Apago el receptor y agarro la mano de Minny. Nos quedamos así, mi amiga contemplando una polilla posada en la pared y yo mirando ese trozo de jamón rojo que se seca en la sartén.

Minny tiene una mirada solitaria como nunca antes había visto en sus ojos.

—¡Ojalá Leroy estuviera en casa! —susurra.

Creo que es la primera vez que se pronuncian esas palabras en esta casa.

Durante varios días, Jackson, Misisipi, es como una olla a punto de estallar. En la tele de Miss Leefolt puedo ver una muchedumbre de gente de color manifestándose por High Street el día después del funeral de Medgard Evers. Hay trescientos detenidos. En los periódicos negros dijeron que miles de personas acudieron al sepelio, pero que se podía contar a los blancos con los dedos de una mano. La policía sabe quién ha sido, pero no dicen el nombre.

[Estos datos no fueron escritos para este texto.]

/-- Acknowledged flits leave the replay buffer; a transit packet whose last flit is acknowledged frees its cells. -/
def State.linkAck (s : State) (port : Fin 16) (seq : Nat) : State :=
  let x := s.ports[port]
  let gone := ackedFlits seq x.replay
  let open_ := x.retryTx.any (fun q => !gone.any (fun f => decide (f.seq = q)))
  let s := s.modPort port (fun y => { y with replay := y.replay.drop gone.length, retryTx := if open_ then y.retryTx else none })
  (gone.filter (fun f => decide (f.idx + 1 = (flitsOf f.entry.packet).length))).foldl (fun s f => s.giveEntry f.entry) s

/-- The acknowledgement and the credits that a received flit carries (R444). -/
def State.carryIn (s : State) (port : Fin 16) (c : LinkCarry) : State :=
  (s.modPort port (fun x =>
    { x with credits := tabSet x.credits c.creditSel.val (tabGet x.credits 0 c.creditSel.val + c.credits) })).linkAck port c.ackSeq

/-- A flit of the link itself is accepted: it counts, with the codewords corrected in it and what it carries. -/
def State.takeCarry (s : State) (rx : LinkRx) : State :=
  (s.modPort rx.port (fun x =>
    { x with flitsRx := wrap64 x.flitsRx 1, fecCorrected := wrap64 x.fecCorrected rx.fixed })).carryIn rx.port rx.carry

/-- Sends flits again, in their order (R445, R446). -/
def State.resend (s : State) (port : Fin 16) (fs : List TxFlit) : State :=
  fs.foldl (fun s f =>
    (s.emitFlit port (decide (f.idx = 0)) f.entry.packet.fvc f.entry.cls f.seq ((flitsOf f.entry.packet).getD f.idx [])).modPort
      port (fun x => { x with replays := wrap64 x.replays 1 })) s

/-! ### Packets with no route, and ports that go down (R441, R453) -/

/-- The packet sent last to a device counts as re-routed: recovery stays open while this device holds it (R441, R453). -/
def State.markMoved (s : State) (dst : Nat) : State :=
  let psn := s.lastPsn dst 1
  { s with ports := s.ports.map (fun x => { x with txQueue := x.txQueue.map (fun e =>
      if e.packet.dst = dst ∧ e.packet.src = s.devNumber ∧ e.packet.fvc = 1 ∧ e.packet.psn = psn then { e with rerouted := true } else e) }) }

/-- A packet that has no route left goes back to its source as UNREACHABLE, a route change (R112). -/
def State.returnPacket (s : State) (die : Fin 2) (e : TxEntry) : State :=
  let s := ((s.giveEntry e).modPool die (fun x => { x with unreachable := wrap64 x.unreachable 1 })).openRecovery .route
  let p := e.packet
  if p.src = s.devNumber then (s.dropUnacked (s.txFlow p.dst p.fvc) (fun q => decide (q = p))).sourceFails p
  else (s.trySend p.src .unreachable 0 (p.psn % 2 ^ 32 + ptypeCode p.ptype * 2 ^ 32) 0 []).markMoved p.src

/-- The packets of a replay buffer, each once, in order. -/
def replayEntries (fs : List TxFlit) : List TxEntry :=
  fs.foldl (fun es f => if es.getLast? = some f.entry ∧ f.idx ≠ 0 then es else es ++ [f.entry]) []

/-- Re-routes every packet queued for a port or not acknowledged at link level, in order (R453). -/
def State.reroute (s : State) (port : Fin 16) : State :=
  let x := s.ports[port]
  let es := replayEntries x.replay ++ x.txQueue
  let s := s.modPort port (fun y => { y with replay := [], txQueue := [] })
  es.foldl (fun s e =>
    let side := if e.inRole.isSome then port.val / 8 else flowSide e.packet.src e.packet.dst e.packet.fvc
    match s.queueEntry e side true with
    | some s => s
    | none => s.returnPacket (portDie port) e) s

/-- Causes outside the device, which call for no replacement: no light, swapped fibres, a missing clock (R576). -/
def darkCode (code : Nat) : Bool := decide (code = 0x0901 ∨ code = 0x0902 ∨ code = 0x0907)

/-- A port goes DOWN; `code` is the event that says why. -/
def State.portDown (s : State) (port : Fin 16) (code : Nat) : State :=
  let was := s.ports[port].width
  let s := s.modPort port (fun x =>
    { x with state := .down, step := .none, lanesUp := 0, width := 0, keyex := .none, keys := none, keepKeys := false,
             retryRx := none, retryTx := none, failures := 0, failuresTx := 0, narrow := x.narrow || (x.wasUp && !darkCode code) })
  let s := (s.reroute port).settleRecovery
  if was = 0 then s else s.capacityChange (uidPort port.val) (BitVec.ofNat 16 code)

/-- Steps 2, 3 and 6 again, with the keys kept (R443). -/
def State.retrain (s : State) (port : Fin 16) : State :=
  s.modPort port (fun x => { x with state := .training, step := .pma, keepKeys := true, failures := 0, failuresTx := 0 })

/-- A port is MISWIRED (R442, R541); `why`: 0 HELLO, 1 identity. -/
def State.miswire (s : State) (port : Fin 16) (dev peerPort why : Nat) : State :=
  ((s.modPort port (fun x => { x with state := .miswired, step := .none })).raiseD (uidPort port.val) 0x0903 port.val
    (dev % 2 ^ 15 + peerPort % 16 * 2 ^ 16) why).capacityChange (uidPort port.val) 0x0903

/-! ### Bring-up (R442, R443) -/

/-- A fabric port whose bed is on. -/
def State.portOn (s : State) (port : Fin 16) : Bool := s.bedOn (bedPort port.val)

/-- A port that waits at a step of its bring-up. -/
def State.portAt (s : State) (port : Fin 16) (st : PortStep) : Bool :=
  s.portOn port && decide (s.ports[port].state = .training) && decide (s.ports[port].step = st)

/-- NO_LIGHT (R442 step 1, R567). -/
def execNoLight (port : Fin 16) (onTransmitFibre : Bool) (s : State) : Out :=
  if s.portAt port .pma then
    let code := if onTransmitFibre then 0x0902 else 0x0901
    .next ((s.portDown port code).raiseD (uidPort port.val) code port.val 0 0)
  else .next s

/-- The number of lanes in a mask. -/
def laneCount (m : Byte) : Nat := ((List.range 8).map (fun i => b2n (bitOf m.toNat i))).sum

/-- A change of width (R443): its count, its event and a change of capacity. -/
def State.setWidth (s : State) (port : Fin 16) (lanes : Byte) : State :=
  let w := laneCount lanes
  let was := s.ports[port].width
  let fell := decide (w < 8)
  let s := s.modPort port (fun x =>
    { x with lanesUp := lanes, width := w, narrow := x.narrow || (x.wasUp && fell), widthChanges := if w ≠ was ∧ fell then wrap64 x.widthChanges 1 else x.widthChanges })
  if w = was then s
  else
    let s := if fell then s.raiseD (uidPort port.val) 0x0905 port.val w lanes.toNat else s
    s.capacityChange (uidPort port.val) 0x0905

/-- PMA_TRAINING_DONE (R433, R442 step 2, R564): the lane map is reported once per bring-up. -/
def execPmaTrainingDone (port : Fin 16) (lanes : BitVec 8) (inverted : BitVec 8) (reversed : Bool) (s : State) : Out :=
  if s.portAt port .pma then
    let again := s.ports[port].keepKeys
    let good := if again then lanes &&& s.ports[port].lanesGood else lanes
    let s := if !again ∧ (inverted ≠ 0 ∨ reversed) then
        s.raiseD (uidPort port.val) 0x0906 port.val inverted.toNat (b2n reversed) else s
    let s := s.modPort port (fun x => { x with lanesGood := good, step := .fec })
    if good ≠ 0 then .next s
    else if s.ports[port].width = 0 then .next ((s.portDown port 0x0905).raiseD (uidPort port.val) 0x0905 port.val 0 0)
    else .next ((s.setWidth port 0).portDown port 0x0905)
  else .next s

/-- The reservation of a port's channel (R447). -/
def State.portReserve (s : State) (port : Fin 16) : Nat := (s.pools[portDie port]).reserve[portChannel port]

/-- Credits are granted and the port is UP (R442 step 6, R447); after a retrain the unacknowledged flits go out again. -/
def State.portUpNow (s : State) (port : Fin 16) : State :=
  let again := s.ports[port].keepKeys
  let s := { s with gone := [] }
  let n := s.portReserve port / 8
  let s := s.modPort port (fun x =>
    { x with state := .up, step := .none, wasUp := true, narrow := decide (x.width < 8), keepKeys := false, failures := 0, failuresTx := 0,
             credits := (List.range 8).map (fun i => (i, n)), owed := [] })
  if again then (s.resend port s.ports[port].replay) else s.modPort port (fun x =>
    { x with nextSeq := 0, expectSeq := 0, replay := [], rxParts := [] })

Me entero de que la familia Evers ha decidido no enterrar a Medgar en Misisipi. Su cuerpo irá a descansar a Washington, al cementerio de Arlington. Estoy segura de que Myrlie estará orgullosa. Tiene motivos. Pero me gustaría que estuviera aquí, cerca de nosotros. En los periódicos leo que hasta el presidente de Estados Unidos le ha pedido al alcalde Thompson que se tome las cosas en serio. Que forme una comisión con blancos y negros que empiece a arreglar las cosas por aquí. Pero el alcalde Thompson le respondió al mismísimo presidente Kennedy: «No pienso formar un comité birracial. No nos engañemos. Yo creo en la separación de razas, y así serán las cosas».

A los pocos días, el alcalde habló de nuevo en la radio y afirmó: «Jackson, Misisipi, es el lugar más parecido al Paraíso, y lo seguirá siendo durante el resto de nuestra vida».

Por segunda vez, en dos meses, Jackson aparece en la revista
Life,
aunque en esta ocasión somos portada.

Capítulo 15

En casa de Miss Leefolt no se habla de Medgar Evers. Cuando la señorita regresa después de comer fuera, cambio el dial de la radio. Todos hacemos como si se tratara de una agradable tarde de verano como otra cualquiera. Miss Hilly sigue sin dar señales de vida y me pongo enferma de darle vueltas todo el rato al tema.

El día siguiente al funeral de Evers, la madre de Miss Leefolt viene de visita. Vive en Greenwood, Misisipi, y está de camino a Nueva Orleans. Sin llamar a la puerta, se cuela en el salón mientras yo plancho y me ofrece una sonrisa agria. Dejo mi tarea y voy a avisar a Miss Leefolt de que ha venido.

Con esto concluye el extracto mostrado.